[Stored dataset items]
:::
-- ==== Sys2Proof/Machine/Fabric.lean ====
section
/-!
DEFINITION. The fabric (21_fabric): routing of headers over adaptive and escape buffers, delivery in stream order,
acknowledgements, link retries and dead links, chart editions and their turns, Ethernet frames, and the system chart.
-/
namespace Sys2Proof.Machine

open Sys2Proof

/-! ### Routes (R421, R424, R425, R428) -/

/-- The router beyond a port: 0 +x, 1 -x, 2 +y, 3 -y. -/
def neighbour (cl port : Nat) : Option Nat :=
  let x := meshX cl
  let y := meshY cl
  match port with
  | 0 => if x < 15 then some (clusterAt (x + 1) y) else none
  | 1 => if 0 < x then some (clusterAt (x - 1) y) else none
  | 2 => if y < 15 then some (clusterAt x (y + 1)) else none
  | 3 => if 0 < y then some (clusterAt x (y - 1)) else none
  | _ => none

/-- The port at the other end of a link. -/
def opposite (port : Nat) : Nat := if port % 2 = 0 then port + 1 else port - 1

/-- A port on a minimal route to a destination. -/
def productive (cl dcl port : Nat) : Bool := match port with
  | 0 => decide (meshX cl < meshX dcl)
  | 1 => decide (meshX dcl < meshX cl)
  | 2 => decide (meshY cl < meshY dcl)
  | 3 => decide (meshY dcl < meshY cl)
  | _ => false

/-- The escape output of the default chart: X first. -/
def xFirst (cl dcl : Nat) : Nat :=
  if meshX cl < meshX dcl then 0 else if meshX dcl < meshX cl then 1 else if meshY cl < meshY dcl then 2 else 3

/-- A router's chart entry for a destination. -/
def State.chartOf (s : State) (cl dcl : Nat) : ChartEntry := match (s.router cl).active with
  | none => { allowed := 15, esc := xFirst cl dcl }
  | some ch => (find ch dcl).getD { allowed := 0, esc := 0, unreachable := true }

/-- Used adaptive flit buffers of a router. -/
def Router.usedAll (r : Router) : Nat := (r.used.map fun p => p.2).foldl (· + ·) 0

/-- The regional count that the neighbour through a port reports for that direction (R425). -/
def State.regional (s : State) (port fuel cl : Nat) : Nat := match fuel with
  | 0 => 0
  | fuel + 1 => match neighbour cl port with
    | some n => min 15 (((s.router n).usedAll / 4 + s.regional port fuel n) / 2)
    | none => 0

/-- Free flits of the adaptive buffer beyond an output, for a class. -/
def State.adaptiveFree (s : State) (cl port cls : Nat) : Nat := match neighbour cl port with
  | some n => 8 - look (s.router n).used (8 * opposite port + cls) 0
  | none => 0

/-- Free flits of the escape buffer beyond an output. -/
def State.escapeFree (s : State) (cl port : Nat) : Nat := match neighbour cl port with
  | some n => 4 - look (s.router n).escUsed (opposite port) 0
  | none => 0

/-- Outputs a header may take: minimal, allowed by the chart, and alive. -/
def State.outputs (s : State) (cl dcl : Nat) : List Nat :=
  (List.range 4).filter fun o =>
    bit (s.chartOf cl dcl).allowed o && productive cl dcl o && !((s.router cl).dead.contains o) && (neighbour cl o).isSome

/-- The output with free adaptive space and the lowest regional count, x before y on a tie. -/
def State.pickOutput (s : State) (cl dcl cls : Nat) : Option Nat :=
  ((s.outputs cl dcl).filter fun o => decide (0 < s.adaptiveFree cl o cls)).foldl (fun a o => match a with
    | none => some o
    | some b => if s.regional o 16 cl < s.regional b 16 cl then some o else some b) none

/-- Give back the buffer in which a packet stands. -/
def State.freeBuffer (s : State) (p : Packet) : State :=
  if p.holds = 0 then s
  else s.onRouter p.at_ fun r =>
    if p.inEsc then { r with escUsed := assign r.escUsed p.inPort (look r.escUsed p.inPort 0 - p.holds) }
    else { r with used := assign r.used (8 * p.inPort + p.cls) (look r.used (8 * p.inPort + p.cls) 0 - p.holds) }

/-- Replace a packet. -/
def State.setPacket (s : State) (id : Nat) (p : Packet) : State := { s with packets := assign s.packets id p }

/-- Drop a packet on its way; its source still keeps it for replay. -/
def State.dropPacket (s : State) (id : Nat) : State := match find s.packets id with
  | some p => let s := s.freeBuffer p
    { s with packets := unset s.packets id }
  | none => s

/-- Send a header through an output: three fabric nanoseconds a hop (R423). A packet takes as many flits of the next buffer
as it has and as are free there. -/
def State.hop (s : State) (id : Nat) (p : Packet) (o : Nat) : State := match neighbour p.at_ o with
  | some n =>
    let s := s.freeBuffer p
    let q := opposite o
    let k := min p.len (if p.esc then s.escapeFree p.at_ o else s.adaptiveFree p.at_ o p.cls)
    let s := s.onRouter n fun r =>
      if p.esc then { r with escUsed := assign r.escUsed q (look r.escUsed q 0 + k) }
      else { r with used := assign r.used (8 * q + p.cls) (look r.used (8 * q + p.cls) 0 + k) }
    (s.setPacket id { p with at_ := n, waited := 0, inPort := q, holds := k, inEsc := p.esc, via := some (p.at_, o) }).inNs 3
      .headerRouting { item := id, unit := n }
  | none => s

/-- A header waits a nanosecond at its router. -/
def State.waitHere (s : State) (id : Nat) (p : Packet) : State :=
  (s.setPacket id { p with waited := p.waited + 1 }).inNs 1 .headerRouting { item := id, unit := p.at_ }

/-- A packet at its destination's router is handed to its endpoint. -/
def State.handOver (s : State) (id : Nat) (p : Packet) : State :=
  ((s.freeBuffer p).setPacket id { p with holds := 0 }).inNs (10 + (p.len - 1) / 2) .packetDelivery { item := id, unit := p.dcl }

/-- Send a header on through the chart's escape output, in its buffer class or in the escape channel, once there is space. -/
def State.forward (s : State) (id : Nat) (p : Packet) : State :=
  let o := (s.chartOf p.at_ p.dcl).esc
  if (s.router p.at_).dead.contains o || (if p.esc then s.escapeFree p.at_ o else s.adaptiveFree p.at_ o p.cls) = 0 then s.waitHere id p
  else s.hop id p o

/-- The destination of a packet, as one of those of a multicast sector. -/
def Packet.branch (p : Packet) : Branch := { dcl := p.dcl, dep := p.dep, seq := p.seq, content := p.content }

/-- The copy of a packet that serves some of its destinations. -/
def Packet.serving (p : Packet) (bs : List Branch) : Packet := match bs with
  | b :: r => { p with dcl := b.dcl, dep := b.dep, seq := b.seq, content := b.content, more := r }
  | [] => p

/-- A further copy of a packet comes to stand at a router: its number, and the state. -/
def State.addCopy (s : State) (p : Packet) : Nat × State :=
  (s.nextId, { s with packets := assign s.packets s.nextId p, nextId := s.nextId + 1 })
:::
• Assignment
From the data above, show each line that contains "productive".

• Exercise result
def productive (cl dcl port : Nat) : Bool := match port with
    bit (s.chartOf cl dcl).allowed o && productive cl dcl o && !((s.router cl).dead.contains o) && (neighbour cl o).isSome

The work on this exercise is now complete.